-- ==== Sys2Proof/Machine/State.lean ====
section
/-! DEFINITION. The state of the HG6480 as plain data. Every numbered object of the dictionary (settings, statuses and
counters alike) has its one home in `Dict.active`, keyed by its address; what is no object has a field of its own in
the structure of its chapter. Times of the model are counts of 1.25 GHz ticks of the residence counter (R420). -/

namespace Sys2Proof.Machine

/-! ### Object dictionary and commit groups (02) -/

/-- A dictionary response (R57). -/
structure Response where
  opcode : Nat
  /-- Status code (R51). -/
  status : Nat
  tag : BitVec 16
  index : BitVec 16
  sub : BitVec 8
  inst : BitVec 16
  offset : Nat := 0
  value : List Byte := []
  deriving DecidableEq, Repr

/-- A COMMIT whose validation runs (R75, R581). -/
structure Validation where
  /-- Mode 2: commit at SCHED_TIME. -/
  scheduled : Bool
  /-- Who waits for the response; none once the path has dropped it (R92, R512). -/
  path : Option Path
  tag : BitVec 16
  /-- Tick of the COMMIT's acceptance: the staging idle time does not run from then on (R72). -/
  since : Nat := 0
  deriving DecidableEq, Repr

/-- A group instance's control state (R68 to R83). -/
structure GroupInst where
  /-- STATE: 0 CLEAN, 1 STAGED, 2 PENDING. -/
  state : Nat := 0
  /-- CLAIM_OWNER: session ID, 0 for none. -/
  owner : Nat := 0
  generation : Nat := 0
  lastResult : Nat := 0
  lastFail : Nat := 0
  /-- COMMIT_TIME, TIME80. -/
  commitTime : Nat := 0
  /-- SCHED_TIME, TIME80. -/
  schedTime : Nat := 0
  /-- Tick of the last accepted staged write, or of the last refusal of a COMMIT (R72). -/
  idleFrom : Nat := 0
  validating : Option Validation := none
  /-- t_c of the armed commit, TIME80 (R76). -/
  tc : Nat := 0
  /-- A step has moved device time past t_c: the commit takes effect at this tick (R83). -/
  passed : Bool := false
  /-- Who waits for the response of a mode 1 commit (R76). -/
  replyTo : Option (Path × BitVec 16) := none
  deriving DecidableEq, Repr

/-- A DOMAIN write in segments, not yet complete (R58). -/
structure Partial where
  session : Nat
  bytes : List Byte
  deriving DecidableEq, Repr

/-- The object dictionary: active and staged copies, group instances, session levels. -/
structure Dict where
  /-- Active values of scalar objects by address; an unlisted object holds its default (R19). -/
  active : NMap Nat := []
  /-- Active values of DOMAINs; unlisted: the default. -/
  domains : NMap (List Byte) := []
  /-- Staged values that were written; an unlisted member's staged value is its active value (R69). -/
  staged : NMap Nat := []
  stagedDoms : NMap (List Byte) := []
  /-- Partial DOMAIN writes by address. -/
  partials : NMap Partial := []
  /-- Group instances, keyed g × 65,536 + instance. -/
  groups : NMap GroupInst := []
  /-- Sessions at VENDOR with the Pilot that serves them (R54). -/
  vendor : List (Nat × Nat) := []
  deriving DecidableEq, Repr

/-! ### Events (02) -/

/-- An event log record without its reserved bytes (R84). -/
structure LogRec where
  time : Nat
  code : Nat
  inst : Nat
  severity : Nat
  seq : Nat
  arg0 : Nat
  arg1 : Nat
  deriving DecidableEq, Repr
-.-.-
## Work instruction
Whichever lines of the data include the word "where", pull them out.

## The completed task
structure Response where
structure Validation where
structure GroupInst where
structure Partial where
structure Dict where
structure LogRec where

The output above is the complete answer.